Dataset records

----------

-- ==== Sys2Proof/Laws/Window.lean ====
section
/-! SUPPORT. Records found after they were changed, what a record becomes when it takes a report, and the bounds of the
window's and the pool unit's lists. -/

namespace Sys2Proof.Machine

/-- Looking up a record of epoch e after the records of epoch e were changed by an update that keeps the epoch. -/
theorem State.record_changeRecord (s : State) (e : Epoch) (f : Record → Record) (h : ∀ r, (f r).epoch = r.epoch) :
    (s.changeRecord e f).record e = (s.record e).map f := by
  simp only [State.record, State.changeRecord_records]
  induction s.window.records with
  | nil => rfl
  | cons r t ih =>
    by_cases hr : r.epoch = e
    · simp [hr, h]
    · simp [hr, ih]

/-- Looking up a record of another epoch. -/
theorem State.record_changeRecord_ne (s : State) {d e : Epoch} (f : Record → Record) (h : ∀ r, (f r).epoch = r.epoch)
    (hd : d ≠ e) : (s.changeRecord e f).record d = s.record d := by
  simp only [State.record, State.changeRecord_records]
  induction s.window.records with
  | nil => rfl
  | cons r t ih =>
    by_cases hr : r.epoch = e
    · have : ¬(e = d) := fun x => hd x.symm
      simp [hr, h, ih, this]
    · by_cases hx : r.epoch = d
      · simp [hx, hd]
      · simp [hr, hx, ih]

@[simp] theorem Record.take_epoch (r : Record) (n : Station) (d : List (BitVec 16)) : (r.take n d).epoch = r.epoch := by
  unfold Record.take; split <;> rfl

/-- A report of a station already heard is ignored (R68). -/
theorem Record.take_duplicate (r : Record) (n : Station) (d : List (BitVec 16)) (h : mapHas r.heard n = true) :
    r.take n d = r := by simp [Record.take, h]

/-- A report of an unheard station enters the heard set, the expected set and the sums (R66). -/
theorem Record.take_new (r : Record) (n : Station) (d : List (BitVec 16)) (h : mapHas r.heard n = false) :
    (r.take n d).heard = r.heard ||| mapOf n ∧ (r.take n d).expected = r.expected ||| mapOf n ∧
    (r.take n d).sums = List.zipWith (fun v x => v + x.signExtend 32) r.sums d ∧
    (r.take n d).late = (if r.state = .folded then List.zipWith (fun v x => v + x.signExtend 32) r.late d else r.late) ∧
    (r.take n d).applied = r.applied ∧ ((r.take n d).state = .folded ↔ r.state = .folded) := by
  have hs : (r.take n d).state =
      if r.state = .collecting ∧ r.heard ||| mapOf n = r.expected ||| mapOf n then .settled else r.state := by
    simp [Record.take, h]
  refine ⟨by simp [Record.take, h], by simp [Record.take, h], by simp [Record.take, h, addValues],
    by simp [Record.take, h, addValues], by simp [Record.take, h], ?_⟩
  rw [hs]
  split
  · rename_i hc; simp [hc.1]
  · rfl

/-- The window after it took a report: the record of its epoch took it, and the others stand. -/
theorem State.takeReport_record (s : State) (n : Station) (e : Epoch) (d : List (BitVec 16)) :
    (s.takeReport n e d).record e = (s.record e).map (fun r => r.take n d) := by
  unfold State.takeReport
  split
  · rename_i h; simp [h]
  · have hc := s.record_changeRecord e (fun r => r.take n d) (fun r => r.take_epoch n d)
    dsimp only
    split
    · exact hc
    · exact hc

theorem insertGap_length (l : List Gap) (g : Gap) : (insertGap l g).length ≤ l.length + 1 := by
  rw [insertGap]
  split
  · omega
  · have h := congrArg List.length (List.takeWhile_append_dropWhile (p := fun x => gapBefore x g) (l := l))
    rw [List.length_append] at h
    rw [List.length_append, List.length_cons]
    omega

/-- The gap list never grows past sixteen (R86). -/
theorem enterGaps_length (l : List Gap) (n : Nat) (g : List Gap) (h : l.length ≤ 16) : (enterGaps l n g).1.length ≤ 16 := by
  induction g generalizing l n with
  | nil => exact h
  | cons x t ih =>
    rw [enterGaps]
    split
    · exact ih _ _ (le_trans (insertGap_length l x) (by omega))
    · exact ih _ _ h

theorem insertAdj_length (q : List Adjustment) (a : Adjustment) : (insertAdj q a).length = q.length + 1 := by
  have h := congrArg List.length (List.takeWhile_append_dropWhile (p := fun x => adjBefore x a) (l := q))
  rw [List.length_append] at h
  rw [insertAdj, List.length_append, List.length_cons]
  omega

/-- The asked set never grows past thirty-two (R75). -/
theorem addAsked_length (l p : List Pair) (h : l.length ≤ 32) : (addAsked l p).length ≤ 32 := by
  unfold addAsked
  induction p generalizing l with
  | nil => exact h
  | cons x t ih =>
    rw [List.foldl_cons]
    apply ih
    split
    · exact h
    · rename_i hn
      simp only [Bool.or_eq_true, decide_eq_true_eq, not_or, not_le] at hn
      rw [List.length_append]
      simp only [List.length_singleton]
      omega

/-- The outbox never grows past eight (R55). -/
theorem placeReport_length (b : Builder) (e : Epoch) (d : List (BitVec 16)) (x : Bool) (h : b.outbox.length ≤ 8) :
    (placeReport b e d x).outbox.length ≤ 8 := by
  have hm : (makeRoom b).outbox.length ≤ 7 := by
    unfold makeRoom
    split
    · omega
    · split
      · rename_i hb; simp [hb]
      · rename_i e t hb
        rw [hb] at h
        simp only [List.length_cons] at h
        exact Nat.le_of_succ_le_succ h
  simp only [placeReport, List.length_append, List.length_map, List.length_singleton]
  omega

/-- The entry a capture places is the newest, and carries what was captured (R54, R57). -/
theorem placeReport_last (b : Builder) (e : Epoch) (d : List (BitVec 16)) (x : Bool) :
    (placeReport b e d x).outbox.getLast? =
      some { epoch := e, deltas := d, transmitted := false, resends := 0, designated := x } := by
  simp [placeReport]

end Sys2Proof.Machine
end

----------

From the first line of the entries above to the line with "(r.take n d).late", please return every line exactly, keeping both ends.

Solution to the problem
-- ==== Sys2Proof/Laws/Window.lean ====
section
/-! SUPPORT. Records found after they were changed, what a record becomes when it takes a report, and the bounds of the
window's and the pool unit's lists. -/

namespace Sys2Proof.Machine

/-- Looking up a record of epoch e after the records of epoch e were changed by an update that keeps the epoch. -/
theorem State.record_changeRecord (s : State) (e : Epoch) (f : Record → Record) (h : ∀ r, (f r).epoch = r.epoch) :
    (s.changeRecord e f).record e = (s.record e).map f := by
  simp only [State.record, State.changeRecord_records]
  induction s.window.records with
  | nil => rfl
  | cons r t ih =>
    by_cases hr : r.epoch = e
    · simp [hr, h]
    · simp [hr, ih]

/-- Looking up a record of another epoch. -/
theorem State.record_changeRecord_ne (s : State) {d e : Epoch} (f : Record → Record) (h : ∀ r, (f r).epoch = r.epoch)
    (hd : d ≠ e) : (s.changeRecord e f).record d = s.record d := by
  simp only [State.record, State.changeRecord_records]
  induction s.window.records with
  | nil => rfl
  | cons r t ih =>
    by_cases hr : r.epoch = e
    · have : ¬(e = d) := fun x => hd x.symm
      simp [hr, h, ih, this]
    · by_cases hx : r.epoch = d
      · simp [hx, hd]
      · simp [hr, hx, ih]

@[simp] theorem Record.take_epoch (r : Record) (n : Station) (d : List (BitVec 16)) : (r.take n d).epoch = r.epoch := by
  unfold Record.take; split <;> rfl

/-- A report of a station already heard is ignored (R68). -/
theorem Record.take_duplicate (r : Record) (n : Station) (d : List (BitVec 16)) (h : mapHas r.heard n = true) :
    r.take n d = r := by simp [Record.take, h]

/-- A report of an unheard station enters the heard set, the expected set and the sums (R66). -/
theorem Record.take_new (r : Record) (n : Station) (d : List (BitVec 16)) (h : mapHas r.heard n = false) :
    (r.take n d).heard = r.heard ||| mapOf n ∧ (r.take n d).expected = r.expected ||| mapOf n ∧
    (r.take n d).sums = List.zipWith (fun v x => v + x.signExtend 32) r.sums d ∧
    (r.take n d).late = (if r.state = .folded then List.zipWith (fun v x => v + x.signExtend 32) r.late d else r.late) ∧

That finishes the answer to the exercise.